─── Data extract ───

-- ==== Sys2Proof/Machine/Matrix.lean ====
section
/-!
DEFINITION. The commands of the program lane of the matrix engine (R316 to R337): operand slots, the latched weights,
accumulator tiles, and the checks of R324.
-/

namespace Sys2Proof.Machine

/-! ### Storage of the matrix engine (R318, R322) -/

/-- Bytes of operand memory from byte `o`, slot `n` standing at `n` × 16 KiB. -/
def Core.omRead (c : Core) (o n : Nat) : List Byte := readBytes c.om o n

/-- The place where the side store of a slot stands in the granule numbering of `omBad`. -/
def sideBase : Nat := 0x80000

/-- Granules of operand memory written whole are correct again (log entry 11). -/
def Core.omFix (c : Core) (o n : Nat) : Core :=
  { c with omBad := c.omBad.filter fun g => !(decide (o ≤ g * 16) && decide (g * 16 + 16 ≤ o + n)) }

/-- Write a slot from its first byte. -/
def Core.omWrite (c : Core) (slot : Nat) (bs : List Byte) : Core :=
  { c with om := writeBytes c.om (slot * 16384) bs }.omFix (slot * 16384) bs.length

/-- Write the side store of a slot. -/
def Core.sideWrite (c : Core) (slot : Nat) (bs : List Byte) : Core :=
  { c with omSide := writeBytes c.omSide (slot * 512) bs }.omFix (sideBase + slot * 512) bs.length

/-- Bytes of operand memory are uncorrectable (R448). -/
def Core.omUnc (c : Core) (o n : Nat) : Bool := c.omBad.any fun g => (granules o n).contains g

/-- Where an accumulator tile begins in the pool. -/
def Core.tileAt (c : Core) (t : Nat) : Nat := c.accBase + t * 16384

/-- Bytes of a tile, or of a pair, from byte `o`. -/
def Core.tileRead (c : Core) (t o n : Nat) : List Byte := c.poolRead (c.tileAt t + o) n

/-- Write bytes of a tile or pair from byte `o`. -/
def Core.tileWrite (c : Core) (t o : Nat) (bs : List Byte) : Core := c.poolWrite (c.tileAt t + o) bs

/-- Element `i` of a byte string of elements of `w` bytes. -/
def elemAt (bs : List Byte) (w i : Nat) : Nat := leNat ((bs.drop (i * w)).take w)

/-- The own-scratchpad address of an offset (R225). -/
def ownVa (o : Nat) : VAddr := BitVec.ofNat 72 (0xFF * 2 ^ 64 + o)

/-! ### Fields (R323) -/

/-- The scratchpad offset P. -/
def mxOff (c : Tmpl) : Nat := 64 * fieldOf c 24
/-- WFMT or AFMT. -/
def mxFmt (c : Tmpl) : Nat := fieldOf c 26 % 16
/-- ZFMT. -/
def mxZfmt (c : Tmpl) : Nat := fieldOf c 26 / 16 % 16
/-- The tile Z or Z0. -/
def mxTile (c : Tmpl) : Nat := fieldOf c 25 % 128
/-- MODE. -/
def mxMode (c : Tmpl) : RMode := match fieldOf c 26 / 256 % 4 with | 0 => .rne | 1 => .rtz | 2 => .rup | _ => .rdn
/-- N rows of a pass. -/
def mxRows (c : Tmpl) : Nat := fieldOf c 25 / 256 % 64 + 1
/-- KP. -/
def mxKp (c : Tmpl) : Nat := fieldOf c 26 / 256 + 1

/-- Every tile that a command names is backed (R24, R324). -/
def tilesBacked (k : Core) (c : Tmpl) : Bool := (tilesNamed c).all fun t => decide (t < k.backedTiles)

/-- Every slot that a program-lane command names is CLAIMED (R324). -/
def slotsClaimed (k : Core) (c : Tmpl) : Bool := (slotsNamed c).all fun n => decide (n < 32) && k.omSt.get .free n = .claimed

/-! ### Parts of a matrix command -/

/-- A command faults before its first write. -/
def partFault (s : State) (t : Entry) (cause : Byte) (a : W64) : Part :=
  { s := s, pos := t.pos, since := 0, tags := [], end_ := .faulted cause a }

/-- The alias check of the tiles a command writes (R303, R306); the address of a fault is zero. -/
def State.tilesAlias (s : State) (w : Who) (wseq : Nat) : List Nat → ERes Unit
  | [] => .ok s ()
  | t :: ts => (s.engAlias w wseq 0 (.tiles t 1)).bind fun s _ => State.tilesAlias s w wseq ts

/-- A part that goes on after an access, at a place of the command. -/
def ERes.part {α : Type} (r : ERes α) (t : Entry) (f : State → α → Part) : Part :=
  match r with
  | .ok s v => f s v
  | .fault s c a => partFault s t c a
  | .wait u => { s := u, pos := t.pos, since := 0, tags := [], end_ := .waiting }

───

Task requirements:
What lines in the entries above hold "from"? Copy every one.

Task answer:
/-- Bytes of operand memory from byte `o`, slot `n` standing at `n` × 16 KiB. -/
/-- Write a slot from its first byte. -/
/-- Bytes of a tile, or of a pair, from byte `o`. -/
/-- Write bytes of a tile or pair from byte `o`. -/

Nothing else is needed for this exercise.